-- ==== Sys2Proof/Laws/Detector.lean ====
section
/-! SUPPORT. The channel that the detector chooses and the plan that the cut planner computes are those that the
statements write out apart from them (R75, R76, R101). -/

namespace Sys2Proof.Machine

/-! ## The channel (R75, R76) -/

theorem span_eq (a b : Nat) : ((b : Int) - a).natAbs = span a b := by
  unfold span; omega

theorem Part.densityRefs_eq (s : Part) (l t : Product) :
    s.densityRefs l t = if s.cfg.densityFitted && s.inst.densityReady then
      pairRefs s.cfg ProductConfig.refDensity ProductConfig.densityTol l t else none := by
  unfold Part.densityRefs pairRefs
  cases s.cfg.product? l <;> cases s.cfg.product? t <;> simp [RefSet.apart, refSet, span_eq]
  split_ifs <;> simp_all

theorem Part.markerRefs_eq (s : Part) (l t : Product) :
    s.markerRefs l t = if s.cfg.markerFitted && s.inst.markerReady then
      pairRefs s.cfg ProductConfig.refMarker ProductConfig.markerTol l t else none := by
  unfold Part.markerRefs pairRefs
  cases s.cfg.product? l <;> cases s.cfg.product? t <;> simp [RefSet.apart, refSet, span_eq]
  split_ifs <;> simp_all

/-- The detector chooses the channel that R75 gives. -/
theorem Part.chooseChannel_eq (s : Part) (l t : Product) : s.chooseChannel l t = s.chosenFor l t := by
  unfold Part.chooseChannel Part.chosenFor
  rw [Part.densityRefs_eq, Part.markerRefs_eq]
  simp only [RefSet.score, span_eq]
  generalize (if (s.cfg.densityFitted && s.inst.densityReady) = true then _ else none : Option RefSet) = density
  generalize (if (s.cfg.markerFitted && s.inst.markerReady) = true then _ else none : Option RefSet) = marker
  rcases density with _ | d <;> rcases marker with _ | m <;> simp only
  by_cases h : span m.a m.b * 256 / (m.ta + m.tb) ≤ span d.a d.b * 256 / (d.ta + d.tb)
  · simp [h, Nat.not_lt.mpr h]
  · simp [h, Nat.lt_of_not_le h]

/-! ## The plan (R101) -/

/-- The batch just older than one of the train, no two records having one number. -/
theorem aheadOf_eq (b : BatchNo) (recs : List BatchRecord) (distinct : (recs.map BatchRecord.batch).Nodup)
    (mem : b ∈ recs.map BatchRecord.batch) :
    aheadOf b recs = (recs.takeWhile (fun r => decide (r.batch ≠ b))).getLast?.map BatchRecord.batch := by
  have absent : ∀ l : List BatchRecord, b ∉ l.map BatchRecord.batch → ∀ r, aheadOf b (r :: l) = none := by
    intro l
    induction l with
    | nil => intros; rfl
    | cons n l ih =>
      intro h r
      simp only [List.map_cons, List.mem_cons, not_or] at h
      simp only [aheadOf, if_neg (Ne.symm h.1), ih h.2]
  induction recs with
  | nil => simp at mem
  | cons r l ih =>
    simp only [List.map_cons, List.nodup_cons, List.mem_cons] at distinct mem
    by_cases hr : r.batch = b
    · subst hr
      simp [absent l distinct.1 r]
    · have inRest : b ∈ l.map BatchRecord.batch := mem.resolve_left (Ne.symm hr)
      match l, inRest, ih distinct.2 inRest with
      | n :: l', _, step =>
        by_cases hn : n.batch = b
        · simp [aheadOf, hr, hn]
        · simp only [aheadOf, if_neg hn, step]
          simp [hr, hn]

theorem planFrom_eq (role : Role) (filling ok ok1 : Option Order) :
    planFrom role filling ok ok1 = planTable role filling ok ok1 := by
  have other : defaultRoute role = if role = .end_ then .outlet transmix else .closed := by cases role <;> rfl
  rcases ok with _ | x <;> rcases ok1 with _ | y <;> rcases filling with _ | z <;>
    simp [planFrom, planTable, claims, defaultSegment, Order.segment, other, Option.filter] <;>
    (try cases x.tailPolicy) <;> (try cases y.headPolicy) <;> simp

/-- The cut planner's fresh plan is that of R101's table. -/
theorem Part.freshPlan_eq (s : Part) (b : BatchNo) (distinct : (s.train.records.map BatchRecord.batch).Nodup)
    (mem : b ∈ s.train.records.map BatchRecord.batch) : s.freshPlan b = s.planFor b := by
  unfold Part.freshPlan Part.planFor
  rw [planFrom_eq, aheadOf_eq b _ distinct mem]
  cases (s.train.records.takeWhile (fun r => decide (r.batch ≠ b))).getLast?.map BatchRecord.batch <;> rfl

end Sys2Proof.Machine
end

* ACTION ITEM
The answer should be all the entries, restated with no word changed.

* SOLUTION FOR THIS EXERCISE
-- ==== Sys2Proof/Laws/Detector.lean ====
section
/-! SUPPORT. The channel that the detector chooses and the plan that the cut planner computes are those that the
statements write out apart from them (R75, R76, R101). -/

namespace Sys2Proof.Machine

/-! ## The channel (R75, R76) -/

theorem span_eq (a b : Nat) : ((b : Int) - a).natAbs = span a b := by
  unfold span; omega

theorem Part.densityRefs_eq (s : Part) (l t : Product) :
    s.densityRefs l t = if s.cfg.densityFitted && s.inst.densityReady then
      pairRefs s.cfg ProductConfig.refDensity ProductConfig.densityTol l t else none := by
  unfold Part.densityRefs pairRefs
  cases s.cfg.product? l <;> cases s.cfg.product? t <;> simp [RefSet.apart, refSet, span_eq]
  split_ifs <;> simp_all

theorem Part.markerRefs_eq (s : Part) (l t : Product) :
    s.markerRefs l t = if s.cfg.markerFitted && s.inst.markerReady then
      pairRefs s.cfg ProductConfig.refMarker ProductConfig.markerTol l t else none := by
  unfold Part.markerRefs pairRefs
  cases s.cfg.product? l <;> cases s.cfg.product? t <;> simp [RefSet.apart, refSet, span_eq]
  split_ifs <;> simp_all

/-- The detector chooses the channel that R75 gives. -/
theorem Part.chooseChannel_eq (s : Part) (l t : Product) : s.chooseChannel l t = s.chosenFor l t := by
  unfold Part.chooseChannel Part.chosenFor
  rw [Part.densityRefs_eq, Part.markerRefs_eq]
  simp only [RefSet.score, span_eq]
  generalize (if (s.cfg.densityFitted && s.inst.densityReady) = true then _ else none : Option RefSet) = density
  generalize (if (s.cfg.markerFitted && s.inst.markerReady) = true then _ else none : Option RefSet) = marker
  rcases density with _ | d <;> rcases marker with _ | m <;> simp only
  by_cases h : span m.a m.b * 256 / (m.ta + m.tb) ≤ span d.a d.b * 256 / (d.ta + d.tb)
  · simp [h, Nat.not_lt.mpr h]
  · simp [h, Nat.lt_of_not_le h]

/-! ## The plan (R101) -/

/-- The batch just older than one of the train, no two records having one number. -/
theorem aheadOf_eq (b : BatchNo) (recs : List BatchRecord) (distinct : (recs.map BatchRecord.batch).Nodup)
    (mem : b ∈ recs.map BatchRecord.batch) :
    aheadOf b recs = (recs.takeWhile (fun r => decide (r.batch ≠ b))).getLast?.map BatchRecord.batch := by
  have absent : ∀ l : List BatchRecord, b ∉ l.map BatchRecord.batch → ∀ r, aheadOf b (r :: l) = none := by
    intro l
    induction l with
    | nil => intros; rfl
    | cons n l ih =>
      intro h r
      simp only [List.map_cons, List.mem_cons, not_or] at h
      simp only [aheadOf, if_neg (Ne.symm h.1), ih h.2]
  induction recs with
  | nil => simp at mem
  | cons r l ih =>
    simp only [List.map_cons, List.nodup_cons, List.mem_cons] at distinct mem
    by_cases hr : r.batch = b
    · subst hr
      simp [absent l distinct.1 r]
    · have inRest : b ∈ l.map BatchRecord.batch := mem.resolve_left (Ne.symm hr)
      match l, inRest, ih distinct.2 inRest with
      | n :: l', _, step =>
        by_cases hn : n.batch = b
        · simp [aheadOf, hr, hn]
        · simp only [aheadOf, if_neg hn, step]
          simp [hr, hn]

theorem planFrom_eq (role : Role) (filling ok ok1 : Option Order) :
    planFrom role filling ok ok1 = planTable role filling ok ok1 := by
  have other : defaultRoute role = if role = .end_ then .outlet transmix else .closed := by cases role <;> rfl
  rcases ok with _ | x <;> rcases ok1 with _ | y <;> rcases filling with _ | z <;>
    simp [planFrom, planTable, claims, defaultSegment, Order.segment, other, Option.filter] <;>
    (try cases x.tailPolicy) <;> (try cases y.headPolicy) <;> simp

/-- The cut planner's fresh plan is that of R101's table. -/
theorem Part.freshPlan_eq (s : Part) (b : BatchNo) (distinct : (s.train.records.map BatchRecord.batch).Nodup)
    (mem : b ∈ s.train.records.map BatchRecord.batch) : s.freshPlan b = s.planFor b := by
  unfold Part.freshPlan Part.planFor
  rw [planFrom_eq, aheadOf_eq b _ distinct mem]
  cases (s.train.records.takeWhile (fun r => decide (r.batch ≠ b))).getLast?.map BatchRecord.batch <;> rfl

end Sys2Proof.Machine
end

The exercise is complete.